Recorded data:
-- ==== Sys2Proof/Certificates/Slice0/Obligations.lean ====
section
/-! DEFINITION. The statements for the provers. Each docstring names the rules of spec/ that the statement formalises,
or says that it is about a choice of the model's. -/

open Sys2Proof Sys2Proof.Machine

/-! ### Encodings -/

/-- Decode and encode agree (rules R90, R101): every operation, with any operands, is read back from its line of the
program notation. -/
def Obligations.DecodeEncodeGivesTheOperation : Prop := ∀ i : Instr, decode (encode i) = .ok i

/-- Every frame that the opcode table gives an operation decodes to that operation, every encoded operand bit kept
(rules R91, R94, R97, R98). What the table does not encode reads as 0 (a choice of the model's, log entry 8). -/
def Obligations.FrameDecodesToItsOperation : Prop :=
  ∀ (i : Instr) (frame : List Byte), encodeWire i = some frame →
    (∀ r, addrOperand i = some r → r.1 + r.2 ≤ addrSpace) →
      decodeWire frame = .ok (wireForm i)

/-- A frame that decodes is the encoding of what it decodes to: no two frames stand for one operation, and every other
frame is rejected (rules R91, R94, R97, R98; the choice for 32-bit frames is the model's, log entry 8). -/
def Obligations.DecodedFrameIsTheEncoding : Prop :=
  ∀ (frame : List Byte) (i : Instr), decodeWire frame = .ok i →
    encodeWire i = some frame ∧ wireForm i = i ∧ ∀ r, addrOperand i = some r → r.1 + r.2 ≤ addrSpace

/-- A few words of the opcode table decode to their rows; a sanity check. That 32 bits are WRITE_BYTE with delay 0, and
that PROGRAM_BYTE carries the zero record, are choices of the model's (log entry 8). -/
def Obligations.TableWordsDecode : Prop :=
  decodeTableWord 24 0x123456 = some (.writeAddress 0x123456)
    ∧ decodeTableWord 32 0x002AAA55 = some (.writeByte 0x2AAA 0x55#8 0)
    ∧ decodeTableWord 64 0x005555AA002AAA55 = some .unlock
    ∧ decodeTableWord 96 0x005555AA002AAA5500555590 = some .cmdIdEntry
    ∧ decodeTableWord 96 0x005555AA002AAA55005555A0 = some .cmdProgram
    ∧ decodeTableWord 128 0x005555AA002AAA55005555A00001235A = some (.programByte 0x123 0x5A#8 zeroChip)
    ∧ decodeTableWord 192 0x005555AA002AAA5500555580005555AA002AAA5500555510 = some .eraseChip
    ∧ decodeTableWord 64 0x005555AA002AAA54 = none

/-- What an observer of the wire reads from the events of an operation is the operation's encoding in the opcode table:
the bus write cycles, in issue order, as SERIAL24 and PAR8 frames (rules R94, R97, R98), with the command byte at the
decided `CMD_ADDR` (decision D11). WRITE_ADDRESS, whose frame is no bus cycle, is left to its own statement. -/
def Obligations.WireShowsTheEncoding : Prop :=
  ∀ (i : Instr) (frame : List Byte) (s : State), encodeWire i = some frame → i.mnemonic ≠ .writeAddress →
    CanStart s → WellFormed i = true → s.params.cmdAddr = decidedCmdAddr → PortsOk (19 * frame.length) s →
      ∃ t, exec i s = .next t ∧ cyclesFrame (busCycles s.params (wireView s) (newEvents s t)) = frame

/-! ### The step -/

/-- The host's next call is what a step runs (rules R5, R65): if it decodes to `i`, the step is `exec i` in the state in
which the call has been handed over. But the host may not call an internal operation (rules R66, R90, R147, R244): where
those are not exposed (log entry 9), such a call is refused by name and nothing happens. -/
def Obligations.StepRunsTheNextCall : Prop :=
  ∀ (s : State) (c : Call) (rest : List Call) (i : Instr) (inner : List Mnemonic),
    inner = [.writeAddress, .unlock, .command, .cmdIdEntry, .cmdIdExit, .cmdEraseSetup, .cmdChipErase, .cmdProgram,
      .programByte] →
    s.active = none → s.calls = c :: rest → decode c = .ok i →
      (s.internalsExposed = true ∨ i.mnemonic ∉ inner → step s = exec i { s with calls := rest })
        ∧ (s.internalsExposed = false → i.mnemonic ∈ inner → Running s →
            step s = .refused (.internalOperation i.mnemonic))

/-- A word of the opcode table that is placed as the next call is what the next step runs, in the same state but for a
loop in progress, which placing the word puts an end to, and for the exposure of an internal operation, which placing
its word brings (choices of the model's, log entries 6 and 9). -/
def Obligations.StepRunsThePlacedWord : Prop :=
  ∀ (s : State) (nbits w : Nat) (i : Instr), decodeTableWord nbits w = some i →
    step (s.withFetchWord nbits w) =
      exec i { s with active := none, internalsExposed := s.internalsExposed || !hostMayCall i }

/-- With no call the step changes nothing, for the block does nothing that the host does not ask for (rule R5; an
inference, log entry 7). A call that stands for no operation stops the machine by name (the model's own refusal, log
entry 7). -/
def Obligations.StepWithoutAnOperation : Prop :=
  ∀ s : State, Running s → s.active = none →
    (s.calls = [] → step s = .next s)
      ∧ ∀ c rest e, s.calls = c :: rest → decode c = .error e → step s = .refused (.badCall e)

/-- Once a mark is set the run is over: the machine answers the mark and nothing runs, whatever is asked of it (rules
R24, R220). -/
def Obligations.EndedRunGoesNoFurther : Prop :=
  ∀ s : State,
    (∀ f, s.faulted = some f → step s = .fault f ∧ ∀ i, exec i s = .fault f)
      ∧ ∀ r, s.faulted = none → s.refused = some r → step s = .refused r ∧ ∀ i, exec i s = .refused r

/-- A mark is set exactly when the outcome is that fault or that refusal (rules R24, R210, R219): no other outcome, and
no step without an outcome, sets one. -/
def Obligations.MarkIsSetByItsOutcome : Prop :=
  ∀ s t : State, Running s → ((∃ i, exec i s = .next t) ∨ step s = .next t) →
    (∀ f, t.faulted = some f ↔ t.outcomes = s.outcomes ++ [.fault f])
      ∧ ∀ r, t.refused = some r ↔ t.outcomes = s.outcomes ++ [.refused r]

**ABOUT THIS EXERCISE**: Could you retype exactly the lines above, starting at the line that contains "and every other" and ending at the line that contains "decodeTableWord 24 0x123456", and nothing more?

**RESPONSE TO THIS TASK**:
/-- A frame that decodes is the encoding of what it decodes to: no two frames stand for one operation, and every other
frame is rejected (rules R91, R94, R97, R98; the choice for 32-bit frames is the model's, log entry 8). -/
def Obligations.DecodedFrameIsTheEncoding : Prop :=
  ∀ (frame : List Byte) (i : Instr), decodeWire frame = .ok i →
    encodeWire i = some frame ∧ wireForm i = i ∧ ∀ r, addrOperand i = some r → r.1 + r.2 ≤ addrSpace

/-- A few words of the opcode table decode to their rows; a sanity check. That 32 bits are WRITE_BYTE with delay 0, and
that PROGRAM_BYTE carries the zero record, are choices of the model's (log entry 8). -/
def Obligations.TableWordsDecode : Prop :=
  decodeTableWord 24 0x123456 = some (.writeAddress 0x123456)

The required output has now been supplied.